I agree, these are separate issues. They did all contribute to the unacceptably poor performance I was experiencing though, which made me dive in and take a look.

You mentioned you’re running HA on your workstation, but what are you running OH on?

Spaceman_Spiff · May 11, 2022, 9:37am

I am just spinning up instances of OH, Mosquitto and HA on my workstation and connect them all through localhost.

I’ve tested OH 3.2 and 3.3 and it’s roughly the same:

3.2

Bench item operations ... done!

            |  dur   | per sec | median |  min   |  max   |  mean
create item | 6.365s |  47.132 | 19.0ms | 18.0ms | 0.343s | 21.2ms
update item | 6.932s |  43.276 | 20.0ms | 18.6ms | 0.619s | 23.1ms
delete item | 2.433s | 123.300 | 8.00ms | 6.93ms | 23.0ms | 8.11ms

Bench item state update .... done!

                      |  dur   | per sec | median |  min   |  max   |  mean
             rtt idle |  15.0s | 114.920 | 9.00ms | 7.62ms | 66.5ms | 8.70ms
       async rtt idle |  15.0s | 118.704 | 8.00ms | 6.99ms | 16.0ms | 8.42ms
      rtt load (+10x) |  15.0s |  13.624 | 73.0ms | 50.0ms | 0.132s | 73.4ms
async rtt load (+10x) |  15.1s |  13.752 | 72.0ms | 70.0ms | 84.0ms | 72.7ms

3.3

Bench item operations ... done!

            |  dur   | per sec | median |  min   |  max   |  mean
create item | 7.025s |  42.704 | 22.0ms | 21.0ms | 42.0ms | 23.4ms
update item | 5.500s |  54.544 | 17.0ms | 14.9ms | 41.0ms | 18.3ms
delete item | 2.644s | 113.463 | 8.00ms | 6.96ms | 15.0ms | 8.81ms

Bench item state update .... done!

                      |  dur   | per sec | median |  min   |  max   |  mean
             rtt idle |  15.0s | 109.070 | 9.00ms | 7.87ms | 42.0ms | 9.17ms
       async rtt idle |  15.0s | 108.571 | 9.00ms | 7.59ms | 19.0ms | 9.21ms
      rtt load (+10x) |  15.0s |  12.716 | 78.0ms | 59.0ms | 0.117s | 78.6ms
async rtt load (+10x) |  15.1s |  12.673 | 78.0ms | 64.9ms | 99.0ms | 78.9ms

leif · May 11, 2022, 9:40am

Oh wait, that’s a huge jump! You mentioned ~1% before.
If you’re really seeing ~6%, that’s a jump of 5 percentage points. I saw a jump of about 12 percentage points.

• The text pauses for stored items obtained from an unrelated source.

-- ==== Sys2Proof/Machine/Mill.lean ====
section
/-! DEFINITION. The Mill: rings, shapes, batches, and the dense and triangular products (R236 to R265, R83 to R91). -/

namespace Sys2Proof.Machine

/-! ### Arithmetic of Mill sums (R83 to R91) -/

/-- The class of an operation (R83). -/
inductive MClass where
  | c64 | c32 | c16 | c8 | int
  deriving DecidableEq, Repr
/-- The class of the types that FMTA and FMTB name, if the Mill accepts the pair (R83, R249, R250). -/
def classOf (a b : Ty) : Option MClass :=
  let h := fun (t : Ty) => t == .bf16 || t == .f16
  let e := fun (t : Ty) => t == .e4m3 || t == .e5m2 || t == .lut4
  if a = .f64 ∧ b = .f64 then some .c64
  else if a = .f32 ∧ b = .f32 then some .c32
  else if h a && h b then some .c16
  else if e a && e b then some .c8
  else if a = .i8 ∧ b = .i8 then some .int
  else none
/-- The accumulator format of a floating class (R83). -/
def MClass.acc : MClass → Fmt
  | .c64 => Ty.f64.fmt
  | .c32 | .c16 | .c8 | .int => Ty.f32.fmt
/-- The positions that one Round takes together (R84). -/
def MClass.group : MClass → Nat
  | .c64 => 1
  | .c32 => 2
  | .c16 => 16
  | .c8 | .int => 32

/-- The value of an operand element: a lut4 code through its codebook of bf16 (R70, R72, R75). -/
def elemVal (t : Ty) (book : List Nat) (x : Nat) : FVal :=
  match t with
  | .lut4 => Ty.bf16.fmt.decode (book.getD (x % 16) 0)
  | .i8 =>
    let v := toSigned 8 x
    .fin (v < 0) v.natAbs 0
  | .i16 | .i32 | .i64 | .n8 | .n16 | .n32 | .n64 | .f64 | .f32 | .bf16 | .f16 | .e4m3 | .e5m2 | .res15 => t.fmt.decode x
/-- A value times its block scale: exact; the NaN scale makes it a quiet NaN (R74). -/
def scaled (e : Option Nat) (v : FVal) : FVal :=
  match e with
  | none => v
  | some e =>
    if e = 255 then .nan false false 0 1
    else
      match v with
      | .fin n m x => .fin n m (x + (e : Int) - 127)
      | .inf n => .inf n
      | .nan n s f b => .nan n s f b

/-- The infinities among an accumulator and its terms: their signs. A term with a NaN is none (R85). -/
def infSigns (c : FVal) (ts : List (FVal × FVal)) : List Bool :=
  let one := fun (v : FVal) => match v with
    | .inf n => [n]
    | .fin .. | .nan .. => []
  one c ++ ts.flatMap fun t =>
    match t.1, t.2 with
    | .nan .., _ | _, .nan .. => []
    | .inf n, b => [n != b.neg]
    | a, .inf n => [n != a.neg]
    | .fin .., .fin .. => []
/-- One Round of a Mill sum: c and the products of the pairs, rounded once, with the special values of R85 (R84 to R86). -/
def millRound (f : Fmt) (rm : Rm) (c : FVal) (ts : List (FVal × FVal)) : FRes :=
  let nan := c.isNan || ts.any fun t => t.1.isNan || t.2.isNan
  let sig := c.isSig || ts.any fun t => t.1.isSig || t.2.isSig
  let isInf := fun (v : FVal) => match v with
    | .inf _ => true
    | .fin .. | .nan .. => false
  let zeroInf := ts.any fun t => (t.1.isZero && isInf t.2) || (isInf t.1 && t.2.isZero)
  let infs := infSigns c ts
  let both := infs.contains true && infs.contains false
  if nan || zeroInf || both then { bits := f.nan, fl := { nv := sig || zeroInf || both } }
  else
    match infs with
    | n :: _ => { bits := f.sign n + f.infinity }
    | [] =>
      let term := fun (v w : FVal) => match v, w with
        | .fin n m e, .fin n' m' e' => ((n != n', m * m', e + e') : Term)
        | _, _ => (false, 0, 0)
      let c' : Term := match c with
        | .fin n m e => (n, m, e)
        | .inf _ | .nan .. => (false, 0, 0)
      roundSum f rm (c' :: ts.map fun t => term t.1 t.2)
/-- A list cut into pieces of `n`. -/
def cut {α : Type} (n : Nat) : Nat → List α → List (List α)
  | 0, _ => []
  | fuel + 1, l => if l.isEmpty then [] else l.take n :: cut n fuel (l.drop n)
/-- Sat32 (R87). -/
def sat32 (x : Int) : FRes :=
  if 2 ^ 31 - 1 < x then { bits := 2 ^ 31 - 1, fl := { isat := true } }
  else if x < -(2 ^ 31) then { bits := 2 ^ 31, fl := { isat := true } }
  else wrapTo 32 x
/-- The sum of R84 over the positions of one K-step that are not skipped, from the accumulator's bits. -/
def millSum (cls : MClass) (rm : Rm) (c : Nat) (ts : List (FVal × FVal)) : FRes :=
  match cls with
  | .int =>
    let term := fun (v w : FVal) => match v, w with
      | .fin n m _, .fin n' m' _ => if n != n' then -((m * m' : Nat) : Int) else ((m * m' : Nat) : Int)
      | _, _ => 0
    sat32 (toSigned 32 c + (ts.map fun t => term t.1 t.2).sum)
  | _ =>
    (cut cls.group ts.length ts).foldl (fun r g =>
      let x := millRound cls.acc rm (cls.acc.decode r.bits) g
      { bits := x.bits, fl := r.fl.or x.fl }) { bits := c }

/-- One block of a row of A meets one column of B: skipped when every A element is a zero and its scale is no NaN, with NFSKIP
when a B element is a NaN or an infinity (R84, R89, R91). -/
def blockAll (sa : Option Nat) (as : List FVal) : Bool := sa != some 255 && as.all FVal.isZero
/-- A B element that a skipped block would have met counts for NFSKIP. -/
def notFinite : FVal → Bool
  | .nan .. | .inf _ => true
  | .fin .. => false

/-! ### Operands in scratch (R248, R249) -/


/-- The bytes of a row of `n` elements (R247, R248). -/
def rowBytes (t : Ty) (n : Nat) : Nat := if t = .lut4 then (n + 1) / 2 else n * (t.w / 8)
/-- The bits of element `j` of a row that begins at a physical address. -/
def rowElem (s : State) (t : Ty) (row j : Nat) : Nat :=
  if t = .lut4 then (memGet s.mem (row + j / 2)).toNat / (if j % 2 = 0 then 1 else 16) % 16
  else s.readN (row + j * (t.w / 8)) (t.w / 8)
/-- The sixteen entries of a codebook (R72). -/
def readBook (s : State) (t : Ty) (addr : Nat) : List Nat :=
  if t = .lut4 then (List.range 16).map fun j => s.readN (addr + 2 * j) 2 else []
/-- The scratch part of a core's cluster in bytes (R149). -/
def scratchPart (s : State) (k : Nat) : Nat := (s.cluster (clusterOf k)).ways.s * 0x40000
/-- Scratch ranges lie inside the scratch part. -/
def rangesFit (s : State) (k : Nat) (rs : List (Nat × Nat)) : Bool := rs.all fun r => r.2 == 0 || r.1 + r.2 ≤ scratchPart s k
/-- The address of the first byte that scratch ranges have beyond the scratch part: the lowest of the first such range
(R262, R288, R397). -/
def firstBeyond (s : State) (k : Nat) (rs : List (Nat × Nat)) : Nat :=
  ((rs.find? fun r => !rangesFit s k [r]).map fun r => 0x400000 + max r.1 (scratchPart s k)).getD 0
/-- A sector of scratch ranges holds an uncorrectable error (R261). -/
def rangesPoisoned (s : State) (k : Nat) (rs : List (Nat × Nat)) : Bool :=
  s.poison.any fun x => rs.any fun r =>
    let a := scratchBase (clusterOf k) + r.1
    r.2 != 0 && x * 32 < a + r.2 && a < x * 32 + 32

/-! ### Rings and shapes at issue (R241 to R246) -/

/-- A ring of a core, when `rset` has made it valid. -/
def Core.ring (x : Core) (k : R5) : Option Ring := Tab.find x.rings k.toNat
/-- A queued Mill command names a ring. -/
def cmdNames (m : Cmd) (k : Nat) : Bool :=
  match m.instr with
  | .mma _ a b _ _ _ bk _ | .mmaz _ a b _ _ _ bk _ => a.toNat == k || (bk && b.toNat == k)
  | .mmt _ a _ _ _ _ _ | .twalk _ a _ _ _ _ _ _ | .twres _ a _ _ _ _ _ _ => a.toNat == k
  | .rpop a _ => a.toNat == k
  | _ => false

/-- `rset` (R242); RING_FORM comes before RING_OWNED (R263; DESIGN CHOICE, notes/assumptions/55.md). -/
def execRset (a k b : R5) (s : State) : Host.Outcome State Fault Refusal :=
  let x := s.srcG a
  let y := s.srcG b
  let r : Ring := { base := Bits x 21 0, slotb := Bits y 19 8 * 64, nslot := Bits y 6 0, guard := Bits y 31 31 == 1 }
  let ok := Bits x 4 0 == 0 && Bits x 63 22 == 0 && 1 ≤ r.nslot && r.nslot ≤ 64 && 64 ≤ r.slotb && Bits y 7 7 == 0 &&
    Bits y 30 20 == 0 && Bits y 63 32 == 0 && r.base + r.nslot * r.slotb ≤ 0x400000
  .next (if !ok then s.trap .ringForm
    else if s.my.mq.any fun m => cmdNames m k.toNat && !m.mill.aborted then s.trap .ringOwned
    else s.updMy fun c => { c with rings := c.rings.put k.toNat r })

/-- The write buffer holds a store from before the issuing bundle (R243; DEDUCED, notes/assumptions/28.md). -/
def olderStores (s : State) : Bool :=
  s.my.wb.any fun e => e.bytes.any (fun b => b.2.2.2 < s.stamp) || e.hid.any fun h => h.2.2 < s.stamp
/-- `rpush` (R243). -/
def execRpush (d k b : R5) (s : State) : Host.Outcome State Fault Refusal :=
  let n := (s.srcG b).toNat
  .next (match s.my.ring k with
    | none => s.trap .ringForm
    | some r =>
      if r.nslot < n then s.trap .ringForm
      else if olderStores s ∨ r.nslot < r.fill + n then s.stall
      else
        (s.updMy fun c => { c with rings := c.rings.put k.toNat { r with fill := r.fill + n } }).setG d
          (BitVec.ofNat 64 (r.nslot - (r.fill + n))))

/-- `shp` (R246). -/
def execShp (a b : R5) (n : BitVec 3) (s : State) : Host.Outcome State Fault Refusal :=
  let x := s.srcG a
  let y := s.srcG b
  let r : Shape := { m := Bits x 7 0, n := Bits x 15 8, ka := Bits x 31 16, kb := Bits x 47 32, astr := Bits y 15 0, bstr := Bits y 31 16 }
  .next (if Bits x 63 48 ≠ 0 ∨ Bits y 63 32 ≠ 0 then s.trap .shape
    else s.updMy fun c => { c with shapes := c.shapes.put n.toNat r })

/-! ### Commands at issue (R247, R252 to R257) -/

/-- A Mill command enters the core's Mill queue and owns tiles, or its bundle stalls (R236, R253). -/
def State.pushM (s : State) (i : Instr) (vals : List Word) (sh : Shape) (own : Option (Nat × Nat)) : State :=
  if 16 ≤ s.my.mq.length then s.stall
  else
    let m := s.newCmd 1 s.my.mq i vals 0
    s.updMy fun x =>
      { x.tookIdx 1 m with
        mq := x.mq ++ [{ m with shape := sh, batch := x.openBatch }]
        owners := match own with
          | none => x.owners
          | some (f, n) => x.owners ++ [{ stamp := s.now, first := f, count := n, batch := x.openBatch }] }
/-- Mt and Nt (R247). -/
def Shape.mt (h : Shape) : Nat := (h.m + 15) / 16
def Shape.nt (h : Shape) : Nat := (h.n + 15) / 16
/-- The shape checks of a dense or triangular command at issue (R247). -/
def shapeBad (h : Shape) (first : Nat) : Bool :=
  h.m == 0 || 64 < h.m || h.n == 0 || h.ka != h.kb || h.ka == 0 || 16 < h.mt * h.nt || 16 < first + h.mt * h.nt
/-- The fault of a B address (R256). -/
def bAddrFault (b : Word) : Option Cause :=
  if Bits b 4 0 ≠ 0 then some .align else if Bits b 63 22 ≠ 0 then some .scratchRange else none

/-- `mma` and `mmaz` at issue (R257). Where several checks fail, RING_FORM comes before SHAPE and SHAPE before the faults of the B address
(R263; DESIGN CHOICE, notes/assumptions/55.md). -/
def State.dense (s : State) (i : Instr) (acc k b : R5) (n : BitVec 3) (bk : Bool) : State :=
  let h := s.my.shapes.get {} n.toNat
  let gb := s.srcG b
  match glGate s true with
  | some c => s.trap c
  | none =>
    if (s.my.ring k).isNone ∨ (bk ∧ (s.my.ring b).isNone) then s.trap .ringForm
    else if shapeBad h acc.toNat then s.trap .shape
    else
      match (if bk then none else bAddrFault gb) with
      | some c => s.trap c
      | none => s.pushM i (if bk then [] else [gb]) h (some (acc.toNat, h.mt * h.nt))
/-- `mma` (R257). -/
def execMma (acc k b : R5) (n : BitVec 3) (hb ha bk : Bool) (rm : Rm) (s : State) : Host.Outcome State Fault Refusal :=
  .next (s.dense (.mma acc k b n hb ha bk rm) acc k b n bk)
/-- `mmaz` (R257). -/
def execMmaz (acc k b : R5) (n : BitVec 3) (hb ha bk : Bool) (rm : Rm) (s : State) : Host.Outcome State Fault Refusal :=
  .next (s.dense (.mmaz acc k b n hb ha bk rm) acc k b n bk)
/-- `mmt` (R256, R257). In a repeat body the diagonal word is the register after the renamed b (R115; DESIGN CHOICE,
notes/assumptions/54.md); the SHAPE of that word is checked last (R263; DESIGN CHOICE, notes/assumptions/55.md). -/
def execMmt (acc k b : R5) (n : BitVec 3) (z ha : Bool) (rm : Rm) (s : State) : Host.Outcome State Fault Refusal :=
  let h := s.my.shapes.get {} n.toNat
  let gb := s.srcG b
  let dg := s.atIssue.readG (b.toNat + 1)
  .next (match glGate s true with
    | some c => s.trap c
    | none =>
      if (s.my.ring k).isNone then s.trap .ringForm
      else if shapeBad h acc.toNat then s.trap .shape
      else
        match bAddrFault gb with
        | some c => s.trap c
        | none =>
          if Bits dg 31 16 ≠ 0 then s.trap .shape
          else s.pushM (.mmt acc k b n z ha rm) [gb, dg] h (some (acc.toNat, h.mt * h.nt)))
/-- `aclr` (R259). The k field holds the count less one. -/
def execAclr (acc k b : R5) (s : State) : Host.Outcome State Fault Refusal :=
  .next (match glGate s true with
    | some c => s.trap c
    | none =>
      if 16 < acc.toNat + k.toNat + 1 then s.trap .shape
      else s.pushM (.aclr acc k b) [s.srcG b] {} (some (acc.toNat, k.toNat + 1)))
/-- `rpop` at issue (R244). -/
def execRpop (k b : R5) (s : State) : Host.Outcome State Fault Refusal :=
  let n := (s.srcG b).toNat
  .next (match glGate s true with
    | some c => s.trap c
    | none =>
      match s.my.ring k with
      | none => s.trap .ringForm
      | some r => if n = 0 ∨ r.nslot < n then s.trap .ringForm else s.pushM (.rpop k b) [s.srcG b] {} none)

It’s not inconceivable that your workstation is two and a half times faster than my raspberry pi!

That means we’re actually seeing the same performance, the only difference is your much beefier machine.

Considering the small amount of actual work that is being done – that is, updating a tiny text string – that is hugely inefficient. I mean, if we compare the performance of MQTT to the performance of sending a message to OH through the REST API, that’s a couple of orders of magnitude.

Have you ever considered making some kind of (optional) OH add-on for HA to communicate more directly with the OH eventbus, bypassing the REST API for anything performance critical?
In fact, one might even consider using MQTT for the communication layer between the HA Openhab-module and HA itself?

leif · May 11, 2022, 9:46am

Okay, 109 per second… that is really not many for a multi gigahertz modern workstation.

Creating and deleting, fine – that’s not done that often… but updating could be a lot faster couldn’t it?

Spaceman_Spiff · May 11, 2022, 10:14am

Well - there is #2891 but so far there has been no progress. Unfortunately my Java skills are far too limited and HABApp has been eating all my precious spare time so thankfully @J-N-K with all his wisdom and java magic has been jumping in.
As you see from the issue with a minimal working example the 800msg/sec is that maximum that can be theoretically achieved (on my machine).
Add some overhead from HABApp internals, logging, etc. and you’re down to 100 msg/sec.
You have to pay something for all the convenience.

PS:
Internally HABApp can handle 1.2k / 3.3k msg/sec and with mqtt it’s 500 / 1.2k msgs/sec for async/sync.
While this is not much, I also think it’s enough (at least it is for me ).
And who knows - may the performance will even improve (or worsen ) over time.

leif · May 11, 2022, 11:51am

This sounds like plenty enough for me too :).
But, I don’t understand how REST 800/sec + HABAPP 1200/sec becomes 100/sec? I mean, if you cascaded two 800/sec things you should have 400/sec?

#2891 looks very promising! It looks like @J-N-K already did the work of adding the functionality, and it is waiting for review / merging?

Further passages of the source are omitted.